**ASSIGNED TASK:** Tell how many lines in the following entries include the word "each", giving the figure alone.

**RECORDED DATA:**

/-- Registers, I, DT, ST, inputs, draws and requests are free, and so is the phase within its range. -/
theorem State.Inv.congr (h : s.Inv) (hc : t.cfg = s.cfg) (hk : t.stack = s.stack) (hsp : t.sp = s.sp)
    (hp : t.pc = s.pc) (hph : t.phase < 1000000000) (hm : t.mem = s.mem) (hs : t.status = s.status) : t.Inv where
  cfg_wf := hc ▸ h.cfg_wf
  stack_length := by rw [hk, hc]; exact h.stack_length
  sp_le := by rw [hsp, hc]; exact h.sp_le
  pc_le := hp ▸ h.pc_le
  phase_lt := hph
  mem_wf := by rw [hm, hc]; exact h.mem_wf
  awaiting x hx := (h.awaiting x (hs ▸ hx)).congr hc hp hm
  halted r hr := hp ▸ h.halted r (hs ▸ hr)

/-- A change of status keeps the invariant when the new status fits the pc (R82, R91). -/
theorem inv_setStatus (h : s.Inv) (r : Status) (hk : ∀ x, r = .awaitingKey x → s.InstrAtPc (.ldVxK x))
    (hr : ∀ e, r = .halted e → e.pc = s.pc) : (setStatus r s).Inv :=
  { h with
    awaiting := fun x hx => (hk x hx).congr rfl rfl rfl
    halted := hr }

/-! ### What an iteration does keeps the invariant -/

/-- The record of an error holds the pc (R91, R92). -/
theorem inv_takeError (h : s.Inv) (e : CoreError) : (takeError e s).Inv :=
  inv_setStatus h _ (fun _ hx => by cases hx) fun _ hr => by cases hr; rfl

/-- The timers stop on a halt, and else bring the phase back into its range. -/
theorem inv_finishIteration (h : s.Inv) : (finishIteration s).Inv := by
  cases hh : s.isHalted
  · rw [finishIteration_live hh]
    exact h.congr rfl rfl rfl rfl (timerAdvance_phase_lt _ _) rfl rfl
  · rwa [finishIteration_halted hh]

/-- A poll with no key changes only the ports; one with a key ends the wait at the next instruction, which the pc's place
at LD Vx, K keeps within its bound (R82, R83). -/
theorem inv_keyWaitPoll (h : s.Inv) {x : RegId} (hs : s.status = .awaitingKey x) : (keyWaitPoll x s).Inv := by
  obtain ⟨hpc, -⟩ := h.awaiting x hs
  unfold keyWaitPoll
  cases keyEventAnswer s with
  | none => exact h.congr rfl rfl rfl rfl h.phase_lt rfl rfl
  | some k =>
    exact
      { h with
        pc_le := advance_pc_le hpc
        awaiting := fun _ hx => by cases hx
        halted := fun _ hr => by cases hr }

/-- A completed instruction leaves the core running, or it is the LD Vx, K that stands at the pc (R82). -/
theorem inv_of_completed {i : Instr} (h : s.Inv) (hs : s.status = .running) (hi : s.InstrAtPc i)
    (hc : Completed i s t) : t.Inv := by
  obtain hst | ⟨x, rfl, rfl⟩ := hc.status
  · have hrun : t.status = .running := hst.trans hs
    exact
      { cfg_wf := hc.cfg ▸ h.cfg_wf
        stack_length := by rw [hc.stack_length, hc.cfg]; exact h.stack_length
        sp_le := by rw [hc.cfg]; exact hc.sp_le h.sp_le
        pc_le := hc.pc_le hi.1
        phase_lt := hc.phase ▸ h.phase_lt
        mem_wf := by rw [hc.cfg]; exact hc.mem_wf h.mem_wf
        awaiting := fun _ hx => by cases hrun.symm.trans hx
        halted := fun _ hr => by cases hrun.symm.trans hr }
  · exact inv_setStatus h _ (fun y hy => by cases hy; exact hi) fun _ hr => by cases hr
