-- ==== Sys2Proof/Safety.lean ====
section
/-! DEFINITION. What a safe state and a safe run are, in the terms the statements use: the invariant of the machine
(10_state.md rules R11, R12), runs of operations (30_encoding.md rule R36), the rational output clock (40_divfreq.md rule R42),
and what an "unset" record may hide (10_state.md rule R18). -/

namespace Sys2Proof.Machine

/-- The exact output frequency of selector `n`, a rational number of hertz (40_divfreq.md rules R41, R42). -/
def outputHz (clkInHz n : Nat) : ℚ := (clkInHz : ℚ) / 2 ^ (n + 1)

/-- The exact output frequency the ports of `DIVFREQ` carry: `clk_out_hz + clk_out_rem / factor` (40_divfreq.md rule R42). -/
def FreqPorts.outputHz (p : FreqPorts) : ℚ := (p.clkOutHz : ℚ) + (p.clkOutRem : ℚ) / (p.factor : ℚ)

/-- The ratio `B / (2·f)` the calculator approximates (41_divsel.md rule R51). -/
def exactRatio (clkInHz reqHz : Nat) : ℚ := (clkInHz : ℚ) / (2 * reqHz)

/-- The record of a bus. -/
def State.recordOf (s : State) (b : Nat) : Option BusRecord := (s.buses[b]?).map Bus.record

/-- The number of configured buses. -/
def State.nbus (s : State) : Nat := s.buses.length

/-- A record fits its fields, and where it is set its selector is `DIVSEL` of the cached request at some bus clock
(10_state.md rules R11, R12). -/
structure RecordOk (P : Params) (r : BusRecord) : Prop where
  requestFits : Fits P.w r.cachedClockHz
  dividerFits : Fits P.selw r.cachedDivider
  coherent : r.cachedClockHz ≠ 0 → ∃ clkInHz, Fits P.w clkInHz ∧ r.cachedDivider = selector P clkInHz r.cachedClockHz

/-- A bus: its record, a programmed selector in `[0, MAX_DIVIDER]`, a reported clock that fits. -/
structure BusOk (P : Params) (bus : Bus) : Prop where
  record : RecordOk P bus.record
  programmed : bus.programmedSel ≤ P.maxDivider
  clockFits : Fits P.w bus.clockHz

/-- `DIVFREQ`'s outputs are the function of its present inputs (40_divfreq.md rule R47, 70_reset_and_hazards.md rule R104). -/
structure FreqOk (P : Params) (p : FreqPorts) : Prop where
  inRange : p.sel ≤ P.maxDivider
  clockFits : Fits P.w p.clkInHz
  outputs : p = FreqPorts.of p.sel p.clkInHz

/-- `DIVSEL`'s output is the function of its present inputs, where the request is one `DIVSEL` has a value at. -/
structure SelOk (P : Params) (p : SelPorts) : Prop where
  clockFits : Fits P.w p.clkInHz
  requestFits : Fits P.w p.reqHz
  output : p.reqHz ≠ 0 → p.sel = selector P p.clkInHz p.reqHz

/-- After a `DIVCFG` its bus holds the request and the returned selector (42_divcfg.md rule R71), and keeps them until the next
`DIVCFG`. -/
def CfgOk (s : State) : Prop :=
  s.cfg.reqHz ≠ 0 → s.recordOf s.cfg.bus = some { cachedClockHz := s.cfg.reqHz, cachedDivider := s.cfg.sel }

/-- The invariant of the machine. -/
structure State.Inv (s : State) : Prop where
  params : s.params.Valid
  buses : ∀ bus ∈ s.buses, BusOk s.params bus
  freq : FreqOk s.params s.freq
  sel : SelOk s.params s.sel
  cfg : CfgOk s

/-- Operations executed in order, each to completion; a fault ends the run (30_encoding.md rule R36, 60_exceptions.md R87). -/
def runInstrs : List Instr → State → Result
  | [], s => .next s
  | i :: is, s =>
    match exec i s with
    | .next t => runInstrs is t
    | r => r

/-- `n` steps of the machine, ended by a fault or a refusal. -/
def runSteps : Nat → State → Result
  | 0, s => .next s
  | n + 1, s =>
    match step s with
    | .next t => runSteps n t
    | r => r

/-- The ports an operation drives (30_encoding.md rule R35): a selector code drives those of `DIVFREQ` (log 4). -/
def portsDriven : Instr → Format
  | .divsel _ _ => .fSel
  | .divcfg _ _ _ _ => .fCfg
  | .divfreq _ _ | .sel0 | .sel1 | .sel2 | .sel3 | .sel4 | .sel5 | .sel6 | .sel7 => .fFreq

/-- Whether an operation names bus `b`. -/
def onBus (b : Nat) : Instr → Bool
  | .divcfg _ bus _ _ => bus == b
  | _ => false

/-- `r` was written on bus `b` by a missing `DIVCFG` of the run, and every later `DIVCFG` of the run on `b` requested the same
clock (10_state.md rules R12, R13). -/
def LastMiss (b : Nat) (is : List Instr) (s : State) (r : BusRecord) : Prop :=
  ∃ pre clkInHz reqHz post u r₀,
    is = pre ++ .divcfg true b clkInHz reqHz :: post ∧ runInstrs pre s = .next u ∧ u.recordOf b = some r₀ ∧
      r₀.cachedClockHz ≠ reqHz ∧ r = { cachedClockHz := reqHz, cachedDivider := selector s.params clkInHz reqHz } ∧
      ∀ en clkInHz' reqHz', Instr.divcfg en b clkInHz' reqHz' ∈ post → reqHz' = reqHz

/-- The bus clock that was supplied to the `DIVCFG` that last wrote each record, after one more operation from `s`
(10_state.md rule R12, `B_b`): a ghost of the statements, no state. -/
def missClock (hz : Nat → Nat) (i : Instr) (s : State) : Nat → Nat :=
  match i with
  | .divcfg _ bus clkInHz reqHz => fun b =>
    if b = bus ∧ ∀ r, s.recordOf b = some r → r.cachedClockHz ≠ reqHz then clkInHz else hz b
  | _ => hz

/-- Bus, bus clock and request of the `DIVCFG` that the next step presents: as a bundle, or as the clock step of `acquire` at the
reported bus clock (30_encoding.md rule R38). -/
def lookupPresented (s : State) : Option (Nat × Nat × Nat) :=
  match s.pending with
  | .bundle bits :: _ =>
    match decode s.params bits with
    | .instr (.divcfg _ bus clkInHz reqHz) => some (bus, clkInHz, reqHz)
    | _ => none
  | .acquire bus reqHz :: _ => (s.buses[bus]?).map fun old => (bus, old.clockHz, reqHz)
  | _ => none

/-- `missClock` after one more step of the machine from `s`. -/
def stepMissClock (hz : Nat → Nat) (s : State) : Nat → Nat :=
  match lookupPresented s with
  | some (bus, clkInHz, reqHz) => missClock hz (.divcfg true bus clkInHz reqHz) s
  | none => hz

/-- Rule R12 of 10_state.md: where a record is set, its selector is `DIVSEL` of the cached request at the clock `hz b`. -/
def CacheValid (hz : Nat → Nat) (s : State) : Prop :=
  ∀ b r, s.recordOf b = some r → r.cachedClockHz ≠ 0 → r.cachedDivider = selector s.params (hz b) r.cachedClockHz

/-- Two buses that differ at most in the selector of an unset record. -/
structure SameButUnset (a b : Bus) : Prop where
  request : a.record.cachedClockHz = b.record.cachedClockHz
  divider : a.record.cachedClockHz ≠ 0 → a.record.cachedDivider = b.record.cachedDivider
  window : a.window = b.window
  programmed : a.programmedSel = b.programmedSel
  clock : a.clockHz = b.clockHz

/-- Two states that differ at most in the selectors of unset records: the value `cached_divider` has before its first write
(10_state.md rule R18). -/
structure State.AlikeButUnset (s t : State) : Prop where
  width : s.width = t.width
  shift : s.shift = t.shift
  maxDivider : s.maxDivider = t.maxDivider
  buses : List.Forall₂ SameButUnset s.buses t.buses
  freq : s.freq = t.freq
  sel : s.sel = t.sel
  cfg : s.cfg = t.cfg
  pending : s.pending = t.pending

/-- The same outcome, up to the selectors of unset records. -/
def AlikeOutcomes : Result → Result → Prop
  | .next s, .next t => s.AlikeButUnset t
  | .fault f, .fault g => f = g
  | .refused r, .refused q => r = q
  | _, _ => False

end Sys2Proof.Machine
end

**RESULT:** 2